La hausse des prix du pétrole, exacerbée par l’intensification du conflit au Moyen-Orient et le blocage du détroit d’Ormuz, provoque une nouvelle flambée des tarifs des carburants en France. Certains experts redoutent que le prix du litre de gazole ne grimpe jusqu’à 3 euros dans certaines stations, tandis que distributeurs et automobilistes expriment leurs inquiétudes quant à une situation qui affecte gravement les déplacements et le pouvoir d’achat, rapporte TopTribune.
Les tarifs à la pompe atteignent de nouveaux sommets en raison de la volatilité géopolitique, notamment des attaques qui frappent des pétroliers dans la région. Le prix du baril de Brent a franchi le seuil des 100 dollars mercredi, une première depuis le 24 juillet, bien que ce chiffre soit encore loin du pic de 126,41 dollars atteint le 30 avril.
Cette hausse se traduit directement par une augmentation des prix des carburants en France, suscitant la crainte d’un tarif de 3 euros pour le litre de gazole, qui semblait inimaginable il y a quelques mois, et qui représente le double du prix d’avant le début de la crise des Gilets jaunes.
Sans paix, pas de baisse ?
Les perspectives de hausse des prix demeurent incertaines. « Personne ne peut le dire », a affirmé Dominique Schelcher, PDG de Coopérative U, en évoquant les répercussions des nouvelles frappes américaines et iraniennes. « Tant qu’il n’y aura pas de sérénité, la paix, et une circulation normale, les prix resteront tendus. » Les perturbations logistiques et la réduction des capacités de raffinage aggravent la situation. Les marges au niveau du raffinage ont quadruplé, tandis que celles des distributeurs sont minimales.
Le gouvernement a pour sa part réuni mercredi les distributeurs de carburants pour « suivre la situation ». Schelcher a également dénoncé le plafonnement des prix par TotalEnergies, qu’il considère comme une « concurrence déloyale ». Ainsi, la complexité de la chaîne logistique et des chemins maritimes, rendue plus coûteuse par les perturbations, nécessite une attention accrue.

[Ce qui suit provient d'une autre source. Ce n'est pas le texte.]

/-- Error counters, bus-off, recovery, integration, test mode and filter edits act as their rules say. After R488, R495,
R500 of spec/. Where the rules leave a choice or need an inference, the clauses follow the model's own entries: log
51 (DEDUCED). -/
def Obligations.CanStates : Prop :=
  (∀ (s : State) (c : Fin 4) (tec rec' : Nat), ((canOf s c).state = .active ∨ (canOf s c).state = .passive) →
    (canOf s c).test = 0 → tec ≤ 255 →
    Completes (.canError c tec rec') s (fun t => (canOf t c).tec = tec ∧ (canOf t c).rec' = min 255 rec'
      ∧ (canOf t c).state = (if 127 < tec ∨ 127 < rec' then .passive else .active)))
  ∧ (∀ (s : State) (c : Fin 4) (tec rec' : Nat), ((canOf s c).state = .active ∨ (canOf s c).state = .passive) →
    255 < tec →
    Completes (.canError c tec rec') s (fun t => (canOf t c).state = .busOff
      ∧ (canOf t c).busOffs = satInc top16 (canOf s c).busOffs
      ∧ Raised Ev.CAN_BUS_OFF (0xC4 + c) (w32 (satInc top16 (canOf s c).busOffs)) s t))
  ∧ (∀ (s : State) (c : Fin 4), (canOf s c).state = .busOff → (canOf s c).test = 0 →
    Completes (.busOffRecovery c) s (fun t => (canOf t c).state = .recovery ∧ (canOf t c).tec = 0
      ∧ (canOf t c).rec' = 0 ∧ (canOf t c).okRun = 0))
  ∧ (∀ (s : State) (c : Fin 4), (canOf s c).state = .recovery → (canOf s c).test = 0 → 128 ≤ (canOf s c).okRun →
    (canOf s c).tec ≤ 127 → (canOf s c).rec' ≤ 127 →
    Completes (.canRecovered c) s (fun t => (canOf t c).state = .active ∧ (canOf t c).okRun = 0
      ∧ Raised Ev.CAN_RECOVERED (0xC4 + c) 0 s t))
  ∧ (∀ (s : State) (c : Fin 4), (canOf s c).state = .off → canFnOn s c = true → (canCfg s c).mode ≠ 0 →
    (canOf s c).test = 0 →
    Completes (.busIntegration c) s (fun t => (canOf t c).state = .active))
  ∧ (∀ (s : State) (c : Fin 4) (v : W32) (r : Role), roleAtLeast r .engineer = true → v.toNat % 4 ≠ 3 → v.toNat % 4 ≠ 0 →
    (canOf s c).state = .active → sending (canOf s c) = none →
    Completes (.canTest c v r) s (fun t => (canOf t c).test = v.toNat % 4 ∧ (canOf t c).state = .test))
  ∧ (∀ (s : State) (c : Fin 4) (n : Fin 32) (v : W32) (r : Role), roleAtLeast r .engineer = true →
    Completes (.canFilterEdited c n v r) s (fun t =>
      (pairOf t c n).w2 = v &&& 7#32
        ∧ ((pairOf t c n).w0, (pairOf t c n).w1) = (match (canOf s c).staged.look n with
            | some w => w | none => ((pairOf s c n).w0, (pairOf s c n).w1))
        ∧ (∀ m : Nat, m ≠ n.val → pairOf t c m = pairOf s c m)
        ∧ Raised Ev.CAN_FILTER_EDITED (0xC4 + c) (w32 n) s t))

La vie rétrécie des Français
La hausse des prix des carburants pèse lourdement sur le budget des ménages français, entraînant des changements de comportement chez les automobilistes qui renoncent à des visites familiales ou à des loisirs. En juillet, une note d’experts expliquait que les prix élevés du carburant renforcent le sentiment d’une existence entravée par le coût de la mobilité. Ce sentiment, qualifié de « vie rétrécie », se répand surtout dans les territoires où la dépendance à l’automobile est forte.
Cette situation se reflète dans une baisse « inédite » de 7 % des ventes de carburant en volume chez Coopérative U depuis le début de l’année, par rapport à l’année précédente.
L’urgence d’une baisse de la fiscalité
L’association 40 millions d’automobilistes met en garde : « Sans baisse de la fiscalité, le pronostic vital de la France est engagé ». Leurs critiques portent notamment sur les dispositifs d’aide jugés insuffisants. Pierre Chasseray, de l’association, appelle à une réduction immédiate de la TVA sur les carburants de 20 % à 15 %, ainsi qu’à une diminution des accises et à la suppression des coûts additionnels liés aux certificats d’économies d’énergie.
À l’issue de la réunion à Bercy, les représentants des automobilistes ont jugé la rencontre stérile, le gouvernement ne prenant aucune mesure concrète pour lutter contre la hausse des prix à la pompe.